[Stored data]
theorem emitGroup_encKept (p : Params) (g : List Byte) (w : Work) : EncKept w (emitGroup p g w).after := by
  have hg : EncKept w { w with eng := { w.eng with g := g } } := ⟨rfl, rfl, rfl, rfl, rfl⟩
  simp only [emitGroup]
  split
  · exact hg
  · refine EncKept.bind ?_ fun _ w' => ⟨rfl, rfl, rfl, rfl, rfl⟩
    have heng := busWrites_after_eng p (w.eng.latch.dst.toNat + w.eng.wc.toNat) g
      { w with eng := { w.eng with g := g } }
    exact ⟨by rw [heng], by rw [heng], by rw [heng], by rw [heng], by rw [heng]⟩

theorem setElements_encKept (n : Nat) (w : Work) : EncKept w (setElements n w) := ⟨rfl, rfl, rfl, rfl, rfl⟩

theorem encodeLoop_encKept (p : Params) (grp : Word → List Byte) (n e : Nat) (w : Work) :
    EncKept w (encodeLoop p grp n e w).after := by
  induction n generalizing e w with
  | zero => exact EncKept.refl w
  | succ n ih =>
    exact (readElem_encKept p e w).bind fun _ w => (emitGroup_encKept p _ w).bind fun _ w =>
      (setElements_encKept _ w).trans (ih _ _)

theorem encNanologLoop_encKept (p : Params) (n e : Nat) (w : Work) : EncKept w (encNanologLoop p n e w).after := by
  induction n using Nat.twoStepInduction generalizing e w with
  | zero => exact EncKept.refl w
  | one =>
    exact (readElem_encKept p e w).bind fun _ w => (emitGroup_encKept p _ w).bind fun _ w => setElements_encKept _ w
  | more n ih _ =>
    exact (readElem_encKept p e w).bind fun _ w => (readElem_encKept p _ w).bind fun _ w =>
      (emitGroup_encKept p _ w).bind fun _ w => (setElements_encKept _ w).trans (ih _ _)

theorem encBody_encKept (p : Params) (c : Codec) (n e : Nat) (w : Work) : EncKept w (encBody p c n e w).after := by
  cases c with
  | nanolog => exact encNanologLoop_encKept p n e w
  | _ => exact encodeLoop_encKept p _ n e w

/-- The registers a decode of this codec leaves alone: only LEB128 accumulates, and only NANOLOG has a header. -/
structure DecKept (c : Codec) (w w' : Work) : Prop where
  wc : w'.eng.wc = w.eng.wc
  leb : c ≠ .leb128 → w'.eng.acc = w.eng.acc ∧ w'.eng.sh = w.eng.sh
  hdr : c ≠ .nanolog → w'.eng.hdr = w.eng.hdr

section

variable {c : Codec}

theorem DecKept.refl (w : Work) : DecKept c w w := ⟨rfl, fun _ => ⟨rfl, rfl⟩, fun _ => rfl⟩

theorem DecKept.of_eng {w w' : Work} (h : w'.eng = w.eng) : DecKept c w w' := by
  refine ⟨?_, fun _ => ⟨?_, ?_⟩, fun _ => ?_⟩ <;> rw [h]

theorem DecKept.trans {u v w : Work} (h : DecKept c u v) (h' : DecKept c v w) : DecKept c u w :=
  ⟨h'.wc.trans h.wc, fun hc => ⟨(h'.leb hc).1.trans (h.leb hc).1, (h'.leb hc).2.trans (h.leb hc).2⟩,
    fun hc => (h'.hdr hc).trans (h.hdr hc)⟩

theorem DecKept.bind {α β : Type} {w : Work} {x : Res α} {f : α → Work → Res β} (hx : DecKept c w x.after)
    (hf : ∀ a w', DecKept c w' (f a w').after) : DecKept c w (x.bind f).after :=
  Res.after_bind (R := DecKept c) DecKept.trans hx hf

theorem rdByte_decKept (p : Params) (w : Work) : DecKept c w (rdByte p w).after := by
  rcases rdByte_after p w with h | ⟨b, h⟩ <;> rw [h]
  · exact DecKept.refl w
  · exact ⟨rfl, fun _ => ⟨rfl, rfl⟩, fun _ => rfl⟩

theorem rdBytes_decKept (p : Params) (n : Nat) (w : Work) : DecKept c w (rdBytes p n w).after := by
  induction n generalizing w with
  | zero => exact DecKept.refl w
  | succ n ih => exact (rdByte_decKept p w).bind fun _ w => (ih w).bind fun _ w => DecKept.refl w

theorem storeElem_decKept (p : Params) (e : Nat) (v : Word) (w : Work) : DecKept c w (storeElem p e v w).after :=
  DecKept.of_eng (busWrites_after_eng p _ _ w)

theorem startGroup_decKept (w : Work) : DecKept c w (startGroup w) := ⟨rfl, fun _ => ⟨rfl, rfl⟩, fun _ => rfl⟩

theorem commit_decKept (n : Nat) (w : Work) : DecKept c w (setElements n (commitGroup w)) :=
  ⟨rfl, fun _ => ⟨rfl, rfl⟩, fun _ => rfl⟩

theorem strictCheck_decKept (w : Work) : DecKept c w (strictCheck w).after := by
  rw [strictCheck_after]
  exact DecKept.refl w

theorem decGroupPrefixVarint_decKept (p : Params) (w : Work) : DecKept c w (decGroupPrefixVarint p w).after := by
  refine (rdByte_decKept p w).bind fun b w => ?_
  split <;> exact (rdBytes_decKept p _ w).bind fun _ w => DecKept.refl w

theorem decGroupBucket_decKept (T : List BucketRow) (p : Params) (w : Work) :
    DecKept c w (decGroupBucket T p w).after := by
  refine (rdByte_decKept p w).bind fun b w => ?_
  cases rowOf T b.toNat with
  | none => exact DecKept.refl w
  | some r => exact (rdBytes_decKept p _ w).bind fun _ w => DecKept.refl w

## TASK GOAL:
With the line containing "fun hc => (h'.hdr hc).trans (h.hdr hc)⟩" as the start and the last line of the entries as the end, print that whole span exactly.

## EXERCISE RESPONSE:
    fun hc => (h'.hdr hc).trans (h.hdr hc)⟩

theorem DecKept.bind {α β : Type} {w : Work} {x : Res α} {f : α → Work → Res β} (hx : DecKept c w x.after)
    (hf : ∀ a w', DecKept c w' (f a w').after) : DecKept c w (x.bind f).after :=
  Res.after_bind (R := DecKept c) DecKept.trans hx hf

theorem rdByte_decKept (p : Params) (w : Work) : DecKept c w (rdByte p w).after := by
  rcases rdByte_after p w with h | ⟨b, h⟩ <;> rw [h]
  · exact DecKept.refl w
  · exact ⟨rfl, fun _ => ⟨rfl, rfl⟩, fun _ => rfl⟩

theorem rdBytes_decKept (p : Params) (n : Nat) (w : Work) : DecKept c w (rdBytes p n w).after := by
  induction n generalizing w with
  | zero => exact DecKept.refl w
  | succ n ih => exact (rdByte_decKept p w).bind fun _ w => (ih w).bind fun _ w => DecKept.refl w

theorem storeElem_decKept (p : Params) (e : Nat) (v : Word) (w : Work) : DecKept c w (storeElem p e v w).after :=
  DecKept.of_eng (busWrites_after_eng p _ _ w)

theorem startGroup_decKept (w : Work) : DecKept c w (startGroup w) := ⟨rfl, fun _ => ⟨rfl, rfl⟩, fun _ => rfl⟩

theorem commit_decKept (n : Nat) (w : Work) : DecKept c w (setElements n (commitGroup w)) :=
  ⟨rfl, fun _ => ⟨rfl, rfl⟩, fun _ => rfl⟩

theorem strictCheck_decKept (w : Work) : DecKept c w (strictCheck w).after := by
  rw [strictCheck_after]
  exact DecKept.refl w

theorem decGroupPrefixVarint_decKept (p : Params) (w : Work) : DecKept c w (decGroupPrefixVarint p w).after := by
  refine (rdByte_decKept p w).bind fun b w => ?_
  split <;> exact (rdBytes_decKept p _ w).bind fun _ w => DecKept.refl w

theorem decGroupBucket_decKept (T : List BucketRow) (p : Params) (w : Work) :
    DecKept c w (decGroupBucket T p w).after := by
  refine (rdByte_decKept p w).bind fun b w => ?_
  cases rowOf T b.toNat with
  | none => exact DecKept.refl w
  | some r => exact (rdBytes_decKept p _ w).bind fun _ w => DecKept.refl w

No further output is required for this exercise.